### Exercise directions
Search the records for the string "translated", then copy each line where it appears.

Segment Start: Records provided

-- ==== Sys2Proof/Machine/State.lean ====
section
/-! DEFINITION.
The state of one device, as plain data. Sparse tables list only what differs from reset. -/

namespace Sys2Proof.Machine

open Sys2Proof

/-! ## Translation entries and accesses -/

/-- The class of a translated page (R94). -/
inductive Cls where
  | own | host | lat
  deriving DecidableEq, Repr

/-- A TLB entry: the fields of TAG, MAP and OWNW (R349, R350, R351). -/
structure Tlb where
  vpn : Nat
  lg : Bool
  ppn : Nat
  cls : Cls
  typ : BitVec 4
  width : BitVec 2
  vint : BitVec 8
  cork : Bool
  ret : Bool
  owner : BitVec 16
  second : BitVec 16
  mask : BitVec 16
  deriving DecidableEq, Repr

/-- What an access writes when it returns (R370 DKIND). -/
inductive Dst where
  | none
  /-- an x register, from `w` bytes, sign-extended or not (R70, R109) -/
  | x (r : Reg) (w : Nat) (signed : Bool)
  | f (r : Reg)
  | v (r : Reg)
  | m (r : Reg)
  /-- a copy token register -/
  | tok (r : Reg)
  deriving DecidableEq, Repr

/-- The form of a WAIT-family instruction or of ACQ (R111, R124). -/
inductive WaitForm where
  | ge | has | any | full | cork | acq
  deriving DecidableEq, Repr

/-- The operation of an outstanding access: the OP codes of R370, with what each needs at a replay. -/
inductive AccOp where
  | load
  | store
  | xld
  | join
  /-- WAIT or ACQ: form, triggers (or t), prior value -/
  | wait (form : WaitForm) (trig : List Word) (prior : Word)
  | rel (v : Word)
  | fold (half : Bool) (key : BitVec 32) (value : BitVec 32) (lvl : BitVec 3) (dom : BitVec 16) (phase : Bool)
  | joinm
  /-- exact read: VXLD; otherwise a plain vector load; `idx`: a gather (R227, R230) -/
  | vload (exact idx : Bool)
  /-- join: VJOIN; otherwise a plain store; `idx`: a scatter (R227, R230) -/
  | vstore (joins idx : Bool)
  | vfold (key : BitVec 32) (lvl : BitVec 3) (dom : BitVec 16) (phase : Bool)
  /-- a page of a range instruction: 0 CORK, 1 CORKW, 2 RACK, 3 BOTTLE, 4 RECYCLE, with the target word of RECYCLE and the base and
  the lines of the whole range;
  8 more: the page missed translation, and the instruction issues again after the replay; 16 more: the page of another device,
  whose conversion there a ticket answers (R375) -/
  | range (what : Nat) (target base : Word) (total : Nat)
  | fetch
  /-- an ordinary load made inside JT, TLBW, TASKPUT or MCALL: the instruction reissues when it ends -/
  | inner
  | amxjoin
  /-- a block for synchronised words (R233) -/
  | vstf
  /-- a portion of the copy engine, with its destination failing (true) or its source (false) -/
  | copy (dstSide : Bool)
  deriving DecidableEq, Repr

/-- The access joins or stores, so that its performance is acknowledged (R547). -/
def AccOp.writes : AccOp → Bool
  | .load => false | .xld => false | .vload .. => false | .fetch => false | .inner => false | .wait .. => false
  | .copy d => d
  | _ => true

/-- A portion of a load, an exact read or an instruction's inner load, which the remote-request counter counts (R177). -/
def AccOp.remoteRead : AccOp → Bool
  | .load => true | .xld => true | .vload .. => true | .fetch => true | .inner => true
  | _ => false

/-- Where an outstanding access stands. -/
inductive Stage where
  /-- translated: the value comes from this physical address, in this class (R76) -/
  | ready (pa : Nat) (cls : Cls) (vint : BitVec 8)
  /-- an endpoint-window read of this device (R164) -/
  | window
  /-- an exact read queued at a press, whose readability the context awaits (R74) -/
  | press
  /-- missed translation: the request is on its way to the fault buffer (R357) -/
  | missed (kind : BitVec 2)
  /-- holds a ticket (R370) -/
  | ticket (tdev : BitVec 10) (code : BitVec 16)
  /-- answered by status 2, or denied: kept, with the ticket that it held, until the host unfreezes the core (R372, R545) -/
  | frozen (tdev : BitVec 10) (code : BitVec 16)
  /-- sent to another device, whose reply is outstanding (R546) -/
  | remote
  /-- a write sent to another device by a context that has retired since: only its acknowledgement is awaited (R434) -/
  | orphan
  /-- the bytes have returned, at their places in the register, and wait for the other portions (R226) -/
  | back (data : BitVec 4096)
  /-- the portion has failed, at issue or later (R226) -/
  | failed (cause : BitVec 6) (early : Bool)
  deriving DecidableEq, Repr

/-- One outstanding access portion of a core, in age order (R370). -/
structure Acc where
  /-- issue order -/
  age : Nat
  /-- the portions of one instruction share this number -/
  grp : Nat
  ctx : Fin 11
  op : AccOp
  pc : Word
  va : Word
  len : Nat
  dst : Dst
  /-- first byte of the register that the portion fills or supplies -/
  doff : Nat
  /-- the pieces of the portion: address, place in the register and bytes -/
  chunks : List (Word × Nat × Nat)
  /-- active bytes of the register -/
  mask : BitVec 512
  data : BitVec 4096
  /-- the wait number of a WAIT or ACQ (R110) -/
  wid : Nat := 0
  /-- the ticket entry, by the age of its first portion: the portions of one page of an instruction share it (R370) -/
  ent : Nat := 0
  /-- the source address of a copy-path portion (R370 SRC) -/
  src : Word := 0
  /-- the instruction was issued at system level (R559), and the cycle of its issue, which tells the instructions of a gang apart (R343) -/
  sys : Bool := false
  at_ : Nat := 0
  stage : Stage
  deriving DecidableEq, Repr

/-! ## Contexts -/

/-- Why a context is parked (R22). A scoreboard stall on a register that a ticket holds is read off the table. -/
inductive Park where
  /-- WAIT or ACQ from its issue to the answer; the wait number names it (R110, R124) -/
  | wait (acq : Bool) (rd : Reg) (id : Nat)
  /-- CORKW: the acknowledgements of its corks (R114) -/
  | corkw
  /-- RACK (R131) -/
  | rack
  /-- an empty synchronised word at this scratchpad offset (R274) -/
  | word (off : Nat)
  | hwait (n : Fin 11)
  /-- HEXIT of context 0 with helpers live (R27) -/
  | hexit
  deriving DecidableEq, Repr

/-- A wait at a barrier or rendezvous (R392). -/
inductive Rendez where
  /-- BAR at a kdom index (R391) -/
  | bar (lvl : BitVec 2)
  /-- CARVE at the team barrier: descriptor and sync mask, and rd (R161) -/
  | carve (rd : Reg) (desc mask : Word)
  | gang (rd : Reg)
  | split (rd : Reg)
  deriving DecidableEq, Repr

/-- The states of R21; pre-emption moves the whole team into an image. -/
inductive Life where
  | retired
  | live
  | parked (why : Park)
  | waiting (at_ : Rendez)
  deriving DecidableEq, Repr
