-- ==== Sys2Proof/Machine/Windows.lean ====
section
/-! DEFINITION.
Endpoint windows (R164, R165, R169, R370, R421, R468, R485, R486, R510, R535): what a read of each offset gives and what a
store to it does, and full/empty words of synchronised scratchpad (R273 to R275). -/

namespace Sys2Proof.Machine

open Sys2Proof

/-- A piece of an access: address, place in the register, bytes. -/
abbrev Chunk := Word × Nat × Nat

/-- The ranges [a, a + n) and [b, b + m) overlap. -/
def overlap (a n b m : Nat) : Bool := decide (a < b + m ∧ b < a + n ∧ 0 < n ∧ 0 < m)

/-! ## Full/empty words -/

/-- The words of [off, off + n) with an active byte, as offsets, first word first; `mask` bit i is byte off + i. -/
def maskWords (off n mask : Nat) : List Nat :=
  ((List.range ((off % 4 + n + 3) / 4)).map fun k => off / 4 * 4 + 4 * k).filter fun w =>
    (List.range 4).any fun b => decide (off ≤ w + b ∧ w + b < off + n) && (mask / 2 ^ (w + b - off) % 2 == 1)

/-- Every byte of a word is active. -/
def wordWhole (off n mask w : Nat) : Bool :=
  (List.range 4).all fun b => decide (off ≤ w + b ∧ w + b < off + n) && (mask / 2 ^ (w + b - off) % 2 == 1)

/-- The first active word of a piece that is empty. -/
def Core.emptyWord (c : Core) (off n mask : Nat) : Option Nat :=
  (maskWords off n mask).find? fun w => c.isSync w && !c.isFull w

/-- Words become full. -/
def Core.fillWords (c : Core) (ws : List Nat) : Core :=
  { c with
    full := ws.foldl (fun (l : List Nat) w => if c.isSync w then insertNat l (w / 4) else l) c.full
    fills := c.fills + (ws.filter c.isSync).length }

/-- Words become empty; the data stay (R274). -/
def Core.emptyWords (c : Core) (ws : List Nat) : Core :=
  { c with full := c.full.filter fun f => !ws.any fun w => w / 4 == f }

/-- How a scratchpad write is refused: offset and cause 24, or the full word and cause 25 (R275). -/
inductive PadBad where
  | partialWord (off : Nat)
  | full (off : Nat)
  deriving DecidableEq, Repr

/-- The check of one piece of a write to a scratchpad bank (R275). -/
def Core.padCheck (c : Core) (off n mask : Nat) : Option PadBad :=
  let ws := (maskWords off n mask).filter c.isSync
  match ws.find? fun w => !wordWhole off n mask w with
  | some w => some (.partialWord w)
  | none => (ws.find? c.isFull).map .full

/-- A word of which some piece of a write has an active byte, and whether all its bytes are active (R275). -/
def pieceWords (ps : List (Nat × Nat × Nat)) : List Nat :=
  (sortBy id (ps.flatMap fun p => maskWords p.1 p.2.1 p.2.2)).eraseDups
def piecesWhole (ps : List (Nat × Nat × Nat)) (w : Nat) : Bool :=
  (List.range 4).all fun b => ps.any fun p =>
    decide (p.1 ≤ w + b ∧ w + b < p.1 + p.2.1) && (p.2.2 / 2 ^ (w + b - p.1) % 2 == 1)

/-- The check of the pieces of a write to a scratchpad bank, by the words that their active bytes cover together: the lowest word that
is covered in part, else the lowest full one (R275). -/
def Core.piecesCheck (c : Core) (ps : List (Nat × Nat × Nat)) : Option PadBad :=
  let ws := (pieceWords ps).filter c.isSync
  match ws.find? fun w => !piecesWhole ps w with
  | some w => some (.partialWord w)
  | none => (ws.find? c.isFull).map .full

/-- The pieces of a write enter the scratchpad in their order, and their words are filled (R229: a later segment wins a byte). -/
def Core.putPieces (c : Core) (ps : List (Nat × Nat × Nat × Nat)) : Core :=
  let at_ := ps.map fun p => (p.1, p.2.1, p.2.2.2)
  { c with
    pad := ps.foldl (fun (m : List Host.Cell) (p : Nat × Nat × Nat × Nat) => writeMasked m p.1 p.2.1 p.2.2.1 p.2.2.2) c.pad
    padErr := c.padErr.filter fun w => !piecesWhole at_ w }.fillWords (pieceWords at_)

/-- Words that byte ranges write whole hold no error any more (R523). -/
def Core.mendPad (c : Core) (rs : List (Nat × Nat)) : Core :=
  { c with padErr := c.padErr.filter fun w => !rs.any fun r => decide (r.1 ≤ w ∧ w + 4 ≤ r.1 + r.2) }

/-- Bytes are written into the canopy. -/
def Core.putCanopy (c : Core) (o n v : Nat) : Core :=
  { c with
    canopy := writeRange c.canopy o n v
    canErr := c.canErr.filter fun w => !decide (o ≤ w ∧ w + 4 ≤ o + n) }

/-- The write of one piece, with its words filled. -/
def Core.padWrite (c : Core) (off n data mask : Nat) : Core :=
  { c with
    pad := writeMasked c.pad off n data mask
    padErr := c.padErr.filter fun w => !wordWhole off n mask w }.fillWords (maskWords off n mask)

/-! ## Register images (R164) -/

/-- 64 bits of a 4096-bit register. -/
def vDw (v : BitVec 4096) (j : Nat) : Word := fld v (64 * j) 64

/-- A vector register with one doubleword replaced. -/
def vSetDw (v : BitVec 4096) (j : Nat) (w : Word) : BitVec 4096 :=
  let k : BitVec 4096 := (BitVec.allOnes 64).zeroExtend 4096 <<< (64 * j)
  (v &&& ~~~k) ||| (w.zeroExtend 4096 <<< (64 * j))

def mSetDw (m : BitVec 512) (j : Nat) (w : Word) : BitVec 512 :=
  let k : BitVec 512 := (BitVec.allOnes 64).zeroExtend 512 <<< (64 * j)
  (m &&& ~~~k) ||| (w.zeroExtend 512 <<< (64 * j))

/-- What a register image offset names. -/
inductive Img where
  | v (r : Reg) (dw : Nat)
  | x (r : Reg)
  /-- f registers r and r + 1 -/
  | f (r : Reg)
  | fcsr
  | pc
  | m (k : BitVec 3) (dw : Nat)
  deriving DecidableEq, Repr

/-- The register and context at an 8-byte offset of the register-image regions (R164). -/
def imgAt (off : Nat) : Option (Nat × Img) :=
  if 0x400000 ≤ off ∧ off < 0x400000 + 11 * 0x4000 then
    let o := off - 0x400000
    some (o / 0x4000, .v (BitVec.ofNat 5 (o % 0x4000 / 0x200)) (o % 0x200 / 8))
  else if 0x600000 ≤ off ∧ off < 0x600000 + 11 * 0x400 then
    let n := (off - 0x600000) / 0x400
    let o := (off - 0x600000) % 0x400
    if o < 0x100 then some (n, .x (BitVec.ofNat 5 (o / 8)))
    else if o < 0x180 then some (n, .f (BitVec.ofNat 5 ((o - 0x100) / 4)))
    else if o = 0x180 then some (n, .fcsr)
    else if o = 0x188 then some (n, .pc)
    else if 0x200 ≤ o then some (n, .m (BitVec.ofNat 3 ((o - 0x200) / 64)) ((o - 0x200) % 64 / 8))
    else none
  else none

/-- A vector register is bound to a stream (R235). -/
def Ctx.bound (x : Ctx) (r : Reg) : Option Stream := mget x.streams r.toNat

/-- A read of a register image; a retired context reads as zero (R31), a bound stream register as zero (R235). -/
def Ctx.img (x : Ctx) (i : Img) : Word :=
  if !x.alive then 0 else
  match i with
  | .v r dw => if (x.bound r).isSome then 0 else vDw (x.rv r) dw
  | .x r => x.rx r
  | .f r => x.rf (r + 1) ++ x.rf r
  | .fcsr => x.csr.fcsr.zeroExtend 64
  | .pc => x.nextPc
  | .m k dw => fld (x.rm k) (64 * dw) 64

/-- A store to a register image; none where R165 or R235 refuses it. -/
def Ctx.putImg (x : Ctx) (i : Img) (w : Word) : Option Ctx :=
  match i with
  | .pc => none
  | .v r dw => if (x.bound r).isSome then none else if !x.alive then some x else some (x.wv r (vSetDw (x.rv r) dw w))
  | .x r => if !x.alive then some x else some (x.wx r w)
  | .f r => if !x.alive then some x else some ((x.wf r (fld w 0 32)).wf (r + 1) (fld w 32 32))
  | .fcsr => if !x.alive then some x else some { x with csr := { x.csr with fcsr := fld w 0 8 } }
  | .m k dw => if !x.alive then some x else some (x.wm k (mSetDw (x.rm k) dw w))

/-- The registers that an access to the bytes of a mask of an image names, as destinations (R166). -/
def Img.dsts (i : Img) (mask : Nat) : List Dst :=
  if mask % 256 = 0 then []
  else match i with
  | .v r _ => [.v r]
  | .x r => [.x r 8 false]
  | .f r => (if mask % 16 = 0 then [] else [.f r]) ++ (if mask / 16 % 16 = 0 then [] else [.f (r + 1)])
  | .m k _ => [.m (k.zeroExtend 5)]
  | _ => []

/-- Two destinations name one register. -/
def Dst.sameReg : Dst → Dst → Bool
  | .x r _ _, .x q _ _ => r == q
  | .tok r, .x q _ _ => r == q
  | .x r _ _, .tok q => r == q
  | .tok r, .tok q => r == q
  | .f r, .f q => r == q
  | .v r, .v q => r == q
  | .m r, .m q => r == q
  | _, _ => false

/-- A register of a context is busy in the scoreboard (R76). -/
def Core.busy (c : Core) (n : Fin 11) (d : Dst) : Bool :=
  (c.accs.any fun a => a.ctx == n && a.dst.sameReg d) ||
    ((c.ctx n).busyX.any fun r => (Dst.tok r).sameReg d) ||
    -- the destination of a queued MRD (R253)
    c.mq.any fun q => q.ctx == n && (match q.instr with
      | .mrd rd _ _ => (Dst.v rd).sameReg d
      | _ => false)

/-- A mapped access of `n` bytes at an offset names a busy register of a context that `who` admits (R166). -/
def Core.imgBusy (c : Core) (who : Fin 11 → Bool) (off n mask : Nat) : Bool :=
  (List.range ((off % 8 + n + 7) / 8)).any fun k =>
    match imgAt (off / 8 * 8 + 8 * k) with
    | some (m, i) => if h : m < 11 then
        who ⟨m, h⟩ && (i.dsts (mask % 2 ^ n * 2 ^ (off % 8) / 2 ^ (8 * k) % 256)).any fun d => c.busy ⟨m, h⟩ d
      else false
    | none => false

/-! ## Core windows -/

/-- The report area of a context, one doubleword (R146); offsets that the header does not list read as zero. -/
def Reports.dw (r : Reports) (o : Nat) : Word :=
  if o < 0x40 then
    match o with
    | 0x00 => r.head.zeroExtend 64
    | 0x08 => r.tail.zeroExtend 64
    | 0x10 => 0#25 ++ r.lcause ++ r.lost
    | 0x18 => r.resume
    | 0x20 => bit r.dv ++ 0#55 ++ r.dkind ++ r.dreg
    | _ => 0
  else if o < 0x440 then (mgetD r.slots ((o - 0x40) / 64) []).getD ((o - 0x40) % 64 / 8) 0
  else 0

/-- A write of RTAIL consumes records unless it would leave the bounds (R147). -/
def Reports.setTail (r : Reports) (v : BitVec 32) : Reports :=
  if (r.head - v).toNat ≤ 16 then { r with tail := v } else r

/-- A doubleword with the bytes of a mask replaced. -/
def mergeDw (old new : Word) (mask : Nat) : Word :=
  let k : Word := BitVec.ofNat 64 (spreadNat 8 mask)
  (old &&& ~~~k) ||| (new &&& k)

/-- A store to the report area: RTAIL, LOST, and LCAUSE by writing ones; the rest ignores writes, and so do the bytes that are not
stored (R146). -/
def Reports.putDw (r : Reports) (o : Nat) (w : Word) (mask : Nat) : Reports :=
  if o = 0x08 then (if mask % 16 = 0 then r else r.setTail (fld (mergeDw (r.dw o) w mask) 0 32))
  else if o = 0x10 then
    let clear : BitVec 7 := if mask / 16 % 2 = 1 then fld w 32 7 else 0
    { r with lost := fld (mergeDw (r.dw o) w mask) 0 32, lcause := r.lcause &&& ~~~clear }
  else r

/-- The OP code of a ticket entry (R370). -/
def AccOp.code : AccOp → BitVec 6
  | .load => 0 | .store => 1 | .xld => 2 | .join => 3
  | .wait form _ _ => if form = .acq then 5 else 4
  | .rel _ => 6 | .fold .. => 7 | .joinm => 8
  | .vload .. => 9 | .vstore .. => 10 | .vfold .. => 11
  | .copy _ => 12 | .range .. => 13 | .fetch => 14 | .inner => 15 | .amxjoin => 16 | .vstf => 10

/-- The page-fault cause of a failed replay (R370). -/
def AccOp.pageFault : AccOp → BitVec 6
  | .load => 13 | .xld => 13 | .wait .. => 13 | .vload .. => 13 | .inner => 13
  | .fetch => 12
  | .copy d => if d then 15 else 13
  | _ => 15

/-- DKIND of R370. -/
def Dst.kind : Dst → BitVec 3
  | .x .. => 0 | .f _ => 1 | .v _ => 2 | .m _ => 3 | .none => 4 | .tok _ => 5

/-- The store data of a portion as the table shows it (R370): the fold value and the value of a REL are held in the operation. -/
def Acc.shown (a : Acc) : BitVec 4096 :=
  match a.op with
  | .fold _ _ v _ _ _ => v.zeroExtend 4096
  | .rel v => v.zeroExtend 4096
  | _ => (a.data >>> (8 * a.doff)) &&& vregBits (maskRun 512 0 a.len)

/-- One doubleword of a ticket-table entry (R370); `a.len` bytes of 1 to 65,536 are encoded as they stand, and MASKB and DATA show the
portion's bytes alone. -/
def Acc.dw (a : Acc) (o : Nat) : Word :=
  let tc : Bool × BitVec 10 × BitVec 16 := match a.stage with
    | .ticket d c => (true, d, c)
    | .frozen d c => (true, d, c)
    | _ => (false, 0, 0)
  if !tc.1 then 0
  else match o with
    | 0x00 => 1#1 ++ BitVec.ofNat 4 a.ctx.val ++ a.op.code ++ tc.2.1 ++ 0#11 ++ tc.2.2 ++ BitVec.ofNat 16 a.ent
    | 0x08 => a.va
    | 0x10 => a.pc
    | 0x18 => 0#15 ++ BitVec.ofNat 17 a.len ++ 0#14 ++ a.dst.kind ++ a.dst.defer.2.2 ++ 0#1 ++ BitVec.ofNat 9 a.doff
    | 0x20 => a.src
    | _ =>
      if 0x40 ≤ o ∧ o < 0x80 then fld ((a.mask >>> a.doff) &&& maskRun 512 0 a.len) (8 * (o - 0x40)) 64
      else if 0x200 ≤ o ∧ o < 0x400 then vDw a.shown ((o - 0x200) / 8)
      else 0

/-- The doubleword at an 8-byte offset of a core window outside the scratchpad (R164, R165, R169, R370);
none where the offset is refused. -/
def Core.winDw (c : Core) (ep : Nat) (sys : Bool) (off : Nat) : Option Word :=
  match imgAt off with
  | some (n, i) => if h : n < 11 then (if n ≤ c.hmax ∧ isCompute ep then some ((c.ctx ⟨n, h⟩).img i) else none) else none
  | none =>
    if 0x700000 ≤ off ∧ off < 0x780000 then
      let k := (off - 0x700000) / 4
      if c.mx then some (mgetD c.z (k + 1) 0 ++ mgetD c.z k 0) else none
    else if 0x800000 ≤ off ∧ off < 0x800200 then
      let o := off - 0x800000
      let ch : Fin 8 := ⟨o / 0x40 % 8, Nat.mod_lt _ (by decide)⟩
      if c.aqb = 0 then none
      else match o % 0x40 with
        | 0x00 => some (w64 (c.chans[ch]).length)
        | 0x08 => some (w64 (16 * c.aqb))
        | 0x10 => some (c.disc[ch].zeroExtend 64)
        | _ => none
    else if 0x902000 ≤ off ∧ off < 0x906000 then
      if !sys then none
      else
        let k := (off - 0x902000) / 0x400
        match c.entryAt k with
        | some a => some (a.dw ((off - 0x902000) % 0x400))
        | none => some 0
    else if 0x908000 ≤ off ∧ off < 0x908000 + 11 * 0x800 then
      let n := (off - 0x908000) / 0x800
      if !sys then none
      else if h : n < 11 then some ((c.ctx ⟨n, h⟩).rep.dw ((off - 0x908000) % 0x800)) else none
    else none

Segment End: Records provided

### Task response
/-- The class of a translated page (R94). -/
  /-- translated: the value comes from this physical address, in this class (R76) -/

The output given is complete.